Alibaba to invest in Chinese phonemakers to drive Aliyun adoption

E-commerce company is reportedly turning to Shenzhen-based phonemakers to drive its mobile OS adoption after Google blocked Android partners from launching devices with Aliyun OS.
Written by Liau Yun Qing, Contributor

E-commerce giant Alibaba is reportedly planning to invest and buy stakes in Chinese phonemakers to drive the adoption of its Aliyun OS mobile operating system (OS).

A Sohu IT report Friday cited unnamed industry sources who said Alibaba planned to launch more than 20 smartphones with Aliyun OS in 2013 and will invest in or buy up controlling stake in one or two Shenzhen phonemakers.

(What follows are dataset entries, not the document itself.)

theorem startPulse_kept {s0 : State} {o : Bool} {s : State} (hs : Kept s0 s) :
    Kept s0 (startPulse o s) := by
  unfold startPulse
  refine abortSounding_kept ?_
  refine updRly_kept ?_
  assumption

theorem execMainRetry_kept {s0 : State} {s : State} (hs : Kept s0 s) :
    KeptOut s0 (execMainRetry s) := by
  unfold execMainRetry
  split
  · refine KeptOut.next ?_
    assumption
  · refine KeptOut.next ?_
    refine Kept.ite ?_ ?_
    · refine startPulse_kept ?_
      assumption
    · refine pulseWaits_kept ?_
      assumption

theorem execFreezeRelease_kept {s0 : State} {s : State} (hs : Kept s0 s) :
    KeptOut s0 (execFreezeRelease s) := by
  unfold execFreezeRelease
  extract_lets y1
  have hy1 : Kept s0 y1 := by
    unfold y1
    refine refreshLines_kept ?_
    assumption
  clear_value y1
  refine KeptOut.ite ?_ ?_
  · refine KeptOut.next ?_
    assumption
  · refine KeptOut.next ?_
    refine evalLc_kept ?_
    assumption

theorem execRemoteClose_kept {s0 : State} {m : Master} {w : Word} {s : State} (hs : Kept s0 s) :
    KeptOut s0 (execRemoteClose m w s) := by
  unfold execRemoteClose
  refine cmdWrite_kept ?_ ?_
  · intro q1 q2
    refine rlyCtlWrite_kept ?_
    assumption
  · assumption

theorem setMainState_kept {s0 : State} {v : ℕ} {s : State} (hs : Kept s0 s) :
    Kept s0 (setMainState v s) := by
  unfold setMainState
  refine Kept.ite ?_ ?_
  · assumption
  · refine writeCredit_kept ?_
    refine put_kept ?_
    assumption

theorem mainVerified_kept {s0 : State} {o : Bool} {s : State} (hs : Kept s0 s) :
    Kept s0 (mainVerified o s) := by
  unfold mainVerified
  extract_lets y1 y2 y3 y4
  have hy1 : Kept s0 y1 := by
    unfold y1
    refine updRly_kept ?_
    assumption
  clear_value y1
  have hy2 : Kept s0 y2 := by
    unfold y2
    refine setMainState_kept ?_
    assumption
  clear_value y2
  have hy3 : Kept s0 y3 := by
    unfold y3
    refine Kept.ite ?_ ?_
    · refine raise_kept ?_
      assumption
    · refine raise_kept ?_
      assumption
  clear_value y3
  clear_value y4
  exact hy3.upd rfl rfl rfl rfl rfl rfl rfl rfl rfl

theorem mainFails_kept {s0 : State} {o : Bool} {s : State} (hs : Kept s0 s) :
    Kept s0 (mainFails o s) := by
  unfold mainFails
  refine Kept.ite ?_ ?_
  · refine setMainState_kept ?_
    refine updRly_kept ?_
    assumption
  · refine occurrence_kept ?_
    refine raise_kept ?_
    refine setMainState_kept ?_
    refine updRly_kept ?_
    assumption

theorem execMainVerify_kept {s0 : State} {cyc : List (List (ℕ × ℕ))} {s : State} (hs : Kept s0 s) :
    KeptOut s0 (execMainVerify cyc s) := by
  unfold execMainVerify
  split
  · refine KeptOut.next ?_
    assumption
  · extract_lets y1 y2 y3
    clear_value y1
    clear_value y2
    have hy3 : Kept s0 y3 := by
      unfold y3
      refine updCredit_kept ?_
      refine updRly_kept ?_
      assumption
    clear_value y3
    refine KeptOut.ite ?_ ?_
    · refine KeptOut.next ?_
      assumption
    · refine KeptOut.ite ?_ ?_
      · refine KeptOut.next ?_
        refine showCredit_kept ?_
        refine setMainState_kept ?_
        assumption
      · refine KeptOut.next ?_
        refine showCredit_kept ?_
        refine writeCredit_kept ?_
        refine Kept.ite ?_ ?_
        · refine mainVerified_kept ?_
          assumption
        · refine mainFails_kept ?_
          assumption

theorem releaseRelays_kept {s0 : State} {s : State} (hs : Kept s0 s) :
    Kept s0 (releaseRelays s) := by
  unfold releaseRelays
  extract_lets y1 y2
  have hy1 : Kept s0 y1 := by
    unfold y1
    refine evalReasons_kept ?_
    assumption
  clear_value y1
  clear_value y2
  refine Kept.ite ?_ ?_
  · assumption
  · refine commandMain_kept ?_
    assumption

theorem execLcPulseEnd_kept {s0 : State} {s : State} (hs : Kept s0 s) :
    KeptOut s0 (execLcPulseEnd s) := by
  unfold execLcPulseEnd
  split
  · refine KeptOut.next ?_
    assumption
  · extract_lets y1
    have hy1 : Kept s0 y1 := by
      unfold y1
      refine updRly_kept ?_
      assumption
    clear_value y1
    refine KeptOut.next ?_
    refine startLcPulse_kept ?_
    refine Kept.ite ?_ ?_
    · refine updLmd_kept ?_
      assumption
    · assumption

theorem execMainPulseEnd_kept {s0 : State} {s : State} (hs : Kept s0 s) :
    KeptOut s0 (execMainPulseEnd s) := by
  unfold execMainPulseEnd
  split
  · refine KeptOut.next ?_
    assumption
  · refine KeptOut.next ?_
    refine startLcPulse_kept ?_
    refine updRly_kept ?_
    assumption

theorem execLcSwitch_kept {s0 : State} {s : State} (hs : Kept s0 s) :
    KeptOut s0 (execLcSwitch s) := by
  unfold execLcSwitch
  refine onlyIf_kept ?_ ?_
  · intro q1 q2
    refine switchLc_kept ?_
    assumption
  · assumption

theorem execRemoteOpen_kept {s0 : State} {m : Master} {w : Word} {s : State} (hs : Kept s0 s) :
    KeptOut s0 (execRemoteOpen m w s) := by
  unfold execRemoteOpen
  refine cmdWrite_kept ?_ ?_
  · intro q1 q2
    refine rlyCtlWrite_kept ?_
    assumption
  · assumption

theorem execLcShed_kept {s0 : State} {m : Master} {w : Word} {s : State} (hs : Kept s0 s) :
    KeptOut s0 (execLcShed m w s) := by
  unfold execLcShed
  refine cmdWrite_kept ?_ ?_
  · intro q1 q2
    refine rlyCtlWrite_kept ?_
    assumption
  · assumption

theorem execLcRestore_kept {s0 : State} {m : Master} {w : Word} {s : State} (hs : Kept s0 s) :
    KeptOut s0 (execLcRestore m w s) := by
  unfold execLcRestore
  refine cmdWrite_kept ?_ ?_
  · intro q1 q2
    refine rlyCtlWrite_kept ?_
    assumption
  · assumption

theorem execMainPulseStart_kept {s0 : State} {s : State} (hs : Kept s0 s) :
    KeptOut s0 (execMainPulseStart s) := by
  unfold execMainPulseStart
  split
  · refine KeptOut.next ?_
    assumption
  · refine KeptOut.next ?_
    refine Kept.ite ?_ ?_
    · refine startPulse_kept ?_
      assumption
    · refine pulseWaits_kept ?_
      assumption

theorem execLoadv_kept {s0 : State} {cyc : List (List (ℕ × ℕ))} {s : State} (hs : Kept s0 s) :
    KeptOut s0 (execLoadv cyc s) := by
  unfold execLoadv
  extract_lets y1 y2
  clear_value y1
  clear_value y2
  refine KeptOut.next ?_
  refine threeCycles_kept ?_
  assumption

theorem execOpenI_kept {s0 : State} {cyc : List (List ℕ)} {s : State} (hs : Kept s0 s) :
    KeptOut s0 (execOpenI cyc s) := by
  unfold execOpenI
  extract_lets y1 y2
  clear_value y1
  clear_value y2
  refine KeptOut.next ?_
  refine threeCycles_kept ?_
  assumption

end Sys2Proof.Machine
end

The source said that since the fourth quarter of 2012, high-level executives from Aliyun have been frequently visiting several Shenzhen phonemakers, reported Sohu IT. Apart from discussing issues such as the installation of Aliyun OS in the devices, the executives were said to have reached "concrete discussions" about investments or buying controlling stakes.

Alibaba's move to invest in Chinese phonemakers were supposedly driven by Google preventing its Android partners from launching Aliyun phone.

In September 2012, Alibaba had declared that it wants to be the "Android of China" to provide an alternative to the U.S. company's mobile OS. However, within the same week, Acer had to cancel the launch of a Aliyun smartphone or else Google would end its Android partnership with the Taiwanese company.

According to Google, the Aliyun OS was an incompatible fork of Android. However, an Alibaba executive denied the claim and said Aliyun "is different" from Android.

A week after the tussle, Alibaba spun off its mobile OS team from the cloud computing division, where the Aliyun OS team would report directly to the parent company. The internal memo by chairman and CEO Jack Ma added the group would be investing US$200 million in the development of Aliyun OS.

An Informa Telecoms & Media report December said China was the largest Android market in the world in 2012, with two out of three mobile phones sold there being Android devices. Despite restricted Google services in China, smartphone makers told ZDNet in October 2012 that they replace Google services with local apps and content to ensure user experience is not compromised.